Start an eWaste company.
Hire people to de-construct computers.
Sell the plastic,aluminum,steel (keep da gold)
Sell the de-constructed monitors to a lead refinery, they love the glass it acts as a flux...

Get the Government to kick in Grants for:
Saving the environment, 
For getting people employed. (bonus points if they have a disability) :roll: 
Research and development.

Develop a Plasma arc furnace that gassifies all you waste into base elements and use the by-product cyngas to power your plasma arc power supply and sell all your excess power that you have generated to the L.A. power grid.

All the rock wool (carbon) generated from the plasma arc could be sold to the oil companies to absorb all the oil spills in the ocean, as rock wool floats on water and absorbs oil.

Then... get that darn ex-president out of Nigeria.


----------



## Harold_V (Jun 29, 2009)

Palladium said:


> Oh this could get good.
> 
> :shock: :shock: :shock:


My thoughts, exactly. 

How weird is that, money going looking for a place to get spent? 

I have a philosophy about things. It's not popular. 

Don't get involved (financially) in areas in which you have little or no expertise. Rarely can an ill-informed individual make responsible decisions. 

Harold


----------



## PreciousMexpert (Jun 29, 2009)

Hi Harold
There are times when you see people enter businesses that they know nothing about.
These guys have money so that help them
Maybe for a person that has 1 million dollars cash he can play around with a few ideas
But to enter a million dollar business with a 100,000 dollars is not very bright thing


----------



## golddie (Jun 29, 2009)

LeftyTheBandit 
How much money would i need for this idea


----------



## golddie (Jun 29, 2009)

> Develop a Plasma arc furnace that gassifies all you waste into base elements and use the by-product cyngas to power your plasma arc power supply and sell all your excess power that you have generated to the L.A. power grid.
> 
> All the rock wool (carbon) generated from the plasma arc could be sold to the oil companies to absorb all the oil spills in the ocean, as rock wool floats on water and absorbs oil.

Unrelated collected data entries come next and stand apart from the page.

/-- V-D4b: three bytes give BCCError (9), PSTATE Idle, and UID[3..4] keep their values. -/
theorem test_getuid_short : read (fun t => (t.uid[2], t.uid[3], t.uid[4], shown t))
    (step (midway (.input 0x09 (.bulk 0x09 0 [0xAA, 0xBB] (.communicate .ok .getuid))) [0xCC])) =
    some (0xCC, 0x78, 0x08, 0x00, 9, 0, 3) := by decide

/-- R184: a failed attempt writes PSTATE Idle and starts again with the 7-bit framing, CODE and BUSY as they were. -/
theorem test_waituid_retry : read (fun t => (t.pos, t.pstate, t.busy))
    (step (midway (.input 0x04 (.comIrq 3 0xC 64 .waitPresent)) [0x00])) =
    some (.output (.write 0x0D 0x07) [] (.exchange 0xC [0x26] 64 .waitPresent), .idle, true) := by decide

/-- R184's example: the UID 12 34 56 78 08 ends WAITUID with Ok, PSTATE UIDAcquired. -/
theorem test_waituid : read shown
    (step (midway (.input 0x09 (.bulk 0x09 0 [0x12, 0x34, 0x56, 0x78] (.communicate .ok .waitUid))) [0x08])) =
    some (0x02, 0, 3, 5) := by decide

/-- R186's example: the frame's CRC low byte B6 is read last, then the framing write and the exchange of 9 bytes. -/
theorem test_select_frame : read (·.pos)
    (step (midway (.input 0x22 (.crcLow 0xCF (.send [0x93, 0x70, 0x12, 0x34, 0x56, 0x78, 0x08] .select))) [0x26])) =
    some (.output (.write 0x0D 0x00) []
      (.exchange 0xC [0x93, 0x70, 0x12, 0x34, 0x56, 0x78, 0x08, 0x26, 0xCF] 64 .select)) := by decide

/-- R186's example: response 08 B6 DD, the chip's CRC high DD and low B6: Ok, PSTATE Selected (4). -/
theorem test_select : read shown
    (step { midway (.input 0x22 (.crcLow 0xDD (.verify 1 .select))) [0xB6] with
      rxbuf := base.rxbuf.set 0 0x08 |>.set 1 0xB6 |>.set 2 0xDD, rxlen := 3 }) = some (0x02, 0, 4, 3) := by decide

/-- R189's examples. -/
theorem test_chkbcc : read shown (exec .chkbcc base) = some (0x02, 0, 0, 0) ∧
    read shown (exec .chkbcc { base with uid := #v[0x12, 0x34, 0x56, 0x78, 0x09] }) = some (0x00, 9, 0, 0) := by decide

/-- R190's examples. -/
theorem test_uideq : read shown (exec .uideq base) = some (0x02, 0, 0, 0) ∧
    read shown (exec .uideq { base with cmpuid := Vector.replicate 4 0x00 }) = some (0x00, 0, 0, 0) := by decide

/-! Authentication and blocks (V-B). -/

/-- R210's example: the AuthStatus answer 0x08 gives Ok and PSTATE Authenticated (5); V-B1b: 0x00 gives
GeneralStatusError (10). -/
theorem test_auth : read shown (step (midway (.input 0x08 .authStatus) [0x08])) = some (0x02, 0, 5, 0) ∧
    read shown (step (midway (.input 0x08 .authStatus) [0x00])) = some (0x00, 10, 0, 0) := by decide

/-- R210's example: the frame. -/
theorem test_auth_frame : authFrame 0x60 4 base =
    [0x60, 0x04, 0xFF, 0xFF, 0xFF, 0xFF, 0xFF, 0xFF, 0x12, 0x34, 0x56, 0x78] := by decide

/-- R212's example: 30 04 is sent with the CRC bytes 26 EE. -/
theorem test_rdblk_frame : read (·.pos) (step (midway (.input 0x22 (.crcLow 0xEE (.send [0x30, 0x04] .rdblk))) [0x26])) =
    some (.output (.write 0x0D 0x00) [] (.exchange 0xC [0x30, 0x04, 0x26, 0xEE] 64 .rdblk)) := by decide

/-- V-B2b: a NAK of one byte gives GeneralStatusError (10) and PSTATE Idle. -/
theorem test_rdblk_nak : read shown
    (step { midway (.input 0x09 (.bulk 0x09 0 [] (.communicate .ok .rdblk))) [0x04] with pstate := .selected }) =
    some (0x00, 10, 0, 1) := by decide

/-- V-B3: the second ACK 0x0A ends WRBLK with Ok, PSTATE unchanged. -/
theorem test_wrblk : read shown
    (step { midway (.input 0x09 (.bulk 0x09 0 [] (.communicate .ok .wrblkData))) [0x0A] with
      pstate := .authenticated }) = some (0x02, 0, 5, 1) := by decide

/-- R213: without an ACK in phase 1, WriteError (7) and PSTATE Idle. -/
theorem test_wrblk_refused : read shown
    (step { midway (.input 0x09 (.bulk 0x09 0 [] (.communicate .ok .wrblkCommand))) [0x05] with
      pstate := .authenticated }) = some (0x00, 7, 0, 1) := by decide

/-! CRC (V-C). -/

/-- R233's example: high 1E, low A0. -/
theorem test_crc : read (fun t => (t.crcres[0], t.crcres[1], shown t)) (step (midway (.input 0x22 (.crcLow 0x1E .crc)) [0xA0])) =
    some (0xA0, 0x1E, 0x02, 0, 0, 0) := by decide

/-- R230: the fourth poll without M_CRCIRQ gives TimeOut (8), CRCRES unchanged. -/
theorem test_crc_timeout : read (fun t => (t.crcres[0], shown t))
    (step { midway (.input 0x05 (.divIrq 3 .crc)) [0x00] with crcres := #v[0x11, 0x22] }) = some (0x11, 0x00, 8, 0, 0) := by
  decide

/-- R232's check values, the preset for the empty string, and R212's CRC_A(30 04) = 0xEE26. -/
theorem test_crcA : crcA [0x00, 0x00] = 0x1EA0 ∧ crcA [0x12, 0x34] = 0xCF26 ∧ crcA [] = 0x6363 ∧
    crcA [0x30, 0x04] = 0xEE26 := by decide

/-! Exceptions and the host port (R250–R255, R61–R64). -/

theorem test_exceptions :
    read (hostRead 0x08) (hostWrite 0x00 0x51 base) = some 1 ∧
    read (hostRead 0x08) (hostWrite 0x00 0x01 { base with argA := 0x40 }) = some 2 ∧
    read (hostRead 0x08) (hostWrite 0x40 0x01 (midway (.input 0x01 .rreg) [])) = some 3 ∧
    read (hostRead 0x08) (hostWrite 0x00 0x51 { base with exc := some .badOperand }) = some 2 ∧
    read (hostRead 0x08) (hostWrite 0x08 0xFF { base with exc := some .badOperand }) = some 0 := by decide

theorem test_host_map : locate 0x40 = .txbuf 0 ∧ locate 0x7F = .txbuf 63 ∧ locate 0x80 = .rxbuf 0 ∧
    locate 0xBF = .rxbuf 63 ∧ locate 0xC4 = .uid 4 ∧ locate 0xC5 = .reserved ∧ locate 0xCB = .cmpuid 3 ∧
    locate 0xD5 = .key 5 ∧ locate 0xD9 = .crcres 1 ∧ locate 0xDA = .reserved ∧ locate 0x09 = .reserved ∧
    locate 0x3F = .reserved := by decide

/-! Witnesses, one for each statement with hypotheses, in the statements' order; the boundary values of each clause. -/

theorem base_ready : base.ready := ⟨by decide, by decide, rfl⟩

theorem answering_ready (xs : List Byte) : (answering xs).ready := base_ready

/-- A state with a command running. -/
def running : State := midway (.output (.write 0x01 0x0F) [.write 0x02 0x00] .done) []

theorem running_busy : running.busy = true ∧ configOk running.cfg = true := by decide

/-- The boundary values of R94's ranges, and their legal neighbours. -/
theorem witness_OpcodeAloneSelectsCommand :
    (∀ v ∈ [(0x00 : Byte), 0x07, 0x0F, 0x18, 0x1F, 0x21, 0x2F, 0x36, 0x3F, 0x43, 0x4F, 0x51, 0xFF], isIllegalOp v) ∧
    (∀ v ∈ [(0x01 : Byte), 0x06, 0x10, 0x17, 0x20, 0x30, 0x35, 0x40, 0x42, 0x50], ¬ isIllegalOp v) ∧
    (0x11223301#32).extractLsb' 0 8 = (0x00000001#32).extractLsb' 0 8 ∧ decode 0x11223301#32 = .ok (.rreg 0x33) ∧
    decode 0x00000001#32 = .ok (.rreg 0x00) := by
  unfold isIllegalOp; decide

theorem witness_StepRunsDecodedCommand : ∃ s : State, configOk s.cfg = true ∧
    s.schedule = .hostWrite 0x00 0x03 :: [.sequencer] ∧
    decodeBytes [0x03, s.argA, s.argB, s.argC] = .ok (.wreg 0x01 0x0F, []) :=
  ⟨{ base with argA := 0x01, argB := 0x0F, schedule := [.hostWrite 0x00 0x03, .sequencer] }, by decide⟩

theorem witness_FetchWordRunsCommand : configOk base.cfg = true ∧
    decodeTableWord 32 0x000F0103 = some (.wreg 0x01 0x0F) ∧ decodeTableWord 8 0xFF17 = some .flush := by decide

theorem witness_AssembledWritesIssueCommand : ∃ s : State, configOk s.cfg = true ∧ s.busy = false ∧
    s.schedule = [.hostWrite 0x01 (Instr.comm 0x0C 2 64).operandA, .hostWrite 0x02 (Instr.comm 0x0C 2 64).operandB,
      .hostWrite 0x03 (Instr.comm 0x0C 2 64).operandC, .hostWrite 0x00 (Instr.comm 0x0C 2 64).opcode] ++ [.sequencer] :=
  ⟨{ base with schedule := assemble (.comm 0x0C 2 64) ++ [.sequencer] }, by decide⟩

/-- Every command, with its operands at their limits. -/
theorem witness_LegalCommandIsAccepted : base.busy = false ∧ ∀ i ∈ [Instr.rreg 0x3F, .rregn 0x3F 64, .rregn 0 0,
    .wreg 0x3F 0xFF, .wregn 0x3F 64, .wregn 0 0, .setbm 0x3F 0xFF, .clrbm 0x3F 0xFF, .hrst, .srst, .waitboot, .ant 0,
    .ant 1, .chkerr, .init, .selftest, .flush, .comm 0x0F 64 64, .ispres, .getuid, .waituid, .select, .chkbcc, .uideq,
    .auth 0x60 0xFF, .auth 0x61 0, .rdblk 0xFF, .wrblk 0xFF, .crc 64], i.wellFormed base.cfg = true := by decide

theorem witness_BadOperandOutsideLimits : base.busy = false ∧ 0x3F < (0x40 : Byte).toNat ∧ 64 < (65 : Byte).toNat ∧
    0x0F < (0x10 : Byte).toNat ∧ 1 < (2 : Byte).toNat ∧ (0x62 : Byte) ≠ base.cfg.authKeyA ∧
    (0x62 : Byte) ≠ base.cfg.authKeyB := by decide

/-- Boundary addresses of each class; the classes share no address: `addr_classes_disjoint`. -/
theorem witness_WritesWhileBusyAreDropped : running.busy = true ∧
    (∀ a ∈ [(0x00 : Byte), 0x03, 0x40, 0x7F, 0xC0, 0xC4, 0xC8, 0xCB, 0xD0, 0xD5], isInputAddr a) ∧
    (0x08 : Byte).toNat = 0x08 ∧ (∀ a ∈ [(0x04 : Byte), 0x07, 0x80, 0xBF, 0xD8, 0xD9], isReadOnlyAddr a) ∧
    (∀ a ∈ [(0x09 : Byte), 0x3F, 0xC5, 0xC7, 0xCC, 0xCF, 0xD6, 0xD7, 0xDA, 0xFF], isReservedAddr a) := by
  unfold isInputAddr isReadOnlyAddr isReservedAddr; decide

theorem addr_classes_disjoint (a : Byte) : ¬ (isInputAddr a ∧ a.toNat = 0x08) ∧ ¬ (isInputAddr a ∧ isReadOnlyAddr a) ∧
    ¬ (isInputAddr a ∧ isReservedAddr a) ∧ ¬ (isReadOnlyAddr a ∧ a.toNat = 0x08) ∧
    ¬ (isReservedAddr a ∧ a.toNat = 0x08) := by
  unfold isInputAddr isReadOnlyAddr isReservedAddr; omega

theorem witness_ExceptionPriority : running.busy = true ∧ isInputAddr 0x00 ∧ base.busy = false ∧ isIllegalOp 0x51 ∧
    decodeBytes [0x01, 0x40, 0x00, 0x00] = .ok (.rreg 0x40, []) ∧ (Instr.rreg 0x40).wellFormed base.cfg = false := by
  unfold isInputAddr isIllegalOp; decide

theorem witness_ExceptionRecordBlocksNothing : base.busy = false ∧ (Instr.flush).wellFormed base.cfg = true ∧
    (∀ a ∈ [(0x01 : Byte), 0x03, 0x40, 0x7F, 0xC0, 0xC4, 0xC8, 0xCB, 0xD0, 0xD5], isInputAddr a ∧ a.toNat ≠ 0x00) ∧
    ({ base with exc := some .badOperand } : State).exc ≠ none := by unfold isInputAddr; decide

/-- The invariant with RXLEN at its bound. -/
theorem witness_StatusRegisterNumbers : ({ base with rxlen := 64 } : State).inv = true ∧
    hostRead 0x07 { base with rxlen := 64 } = 64 := by decide

theorem witness_HostReadsByTheMap : configOk base.cfg = true ∧
    ({ base with schedule := [.hostRead 0x04] } : State).schedule = .hostRead 0x04 :: [] ∧ isReservedAddr 0xDA := by
  unfold isReservedAddr; decide

theorem witness_HostWriteStoresOneByte : base.busy = false ∧
    (∀ a ∈ [(0x01 : Byte), 0x03, 0x40, 0x7F, 0xC0, 0xC4, 0xC8, 0xCB, 0xD0, 0xD5], isInputAddr a ∧ a.toNat ≠ 0x00) ∧
    (isReadOnlyAddr 0xBF ∨ isReservedAddr 0xBF) ∧ (isReadOnlyAddr 0xFF ∨ isReservedAddr 0xFF) := by
  unfold isInputAddr isReadOnlyAddr isReservedAddr; decide

theorem witness_ReservedAddressesDoNothing :
    ∀ a ∈ [(0x09 : Byte), 0x3F, 0xC5, 0xC7, 0xCC, 0xCF, 0xD6, 0xD7, 0xDA, 0xFF], isReservedAddr a := by
  unfold isReservedAddr; decide

theorem witness_ResetInputAbandonsCommand : configOk running.cfg = true ∧ running.busy = true ∧
    ({ running with schedule := [.reset] } : State).schedule = .reset :: [] := by decide

theorem witness_StepKeepsInvariant : running.inv = true ∧ read (·.rstN) (step running) = some true := by decide

theorem witness_CodeAndResultHeldUntilFinish : (sequencerStep running).busy = true := by decide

this is kind of complicated
1) I would need 1 plasma arc furnace
What other machinery would i need


----------



## markqf1 (Jun 29, 2009)

You could always start yourself one of those " I buy gold" websites.
That way, you would always be holding someone else's money. :lol: 

Mark


----------



## golddie (Jun 29, 2009)

I cant figure that out 
Why would somebody send their gold by mail to a company far away when they can find a jeweler locally.


----------



## markqf1 (Jun 29, 2009)

Lack of good sense!

But you know what they say, ... there's a sucker born every second.

Mark


----------



## LeftyTheBandit (Jun 29, 2009)

http://en.wikipedia.org/wiki/Plasma_arc_gasification


----------



## golddie (Jun 29, 2009)

Thanks People.
Sooner or later well come up with that million dollar idea.


----------



## qst42know (Jun 29, 2009)

What is it you like to do? 

Not all get a choice.


----------



## golddie (Jun 29, 2009)

Hi qst42know 

I like the idea presented by LeftyTheBandit
but i have feeling that my cash is not enough for this kind of a venture


----------



## golddie (Jul 3, 2009)

Hi People
Let me say that this forum has become a daily thing for me.
I am at my computer all the so I it takes me a few seconds to come to the 
www.goldrefiningforum.com/phpBB3
I try to be helpful but for now I am doing a lot of taking and less of giving.


As for this business idea 
I am not getting anywhere.
So far I got 1 idea and that i liked but was out of reach

Also the forum is getting a bit quiet so to liven up the scene a bit


----------



## Lou (Jul 3, 2009)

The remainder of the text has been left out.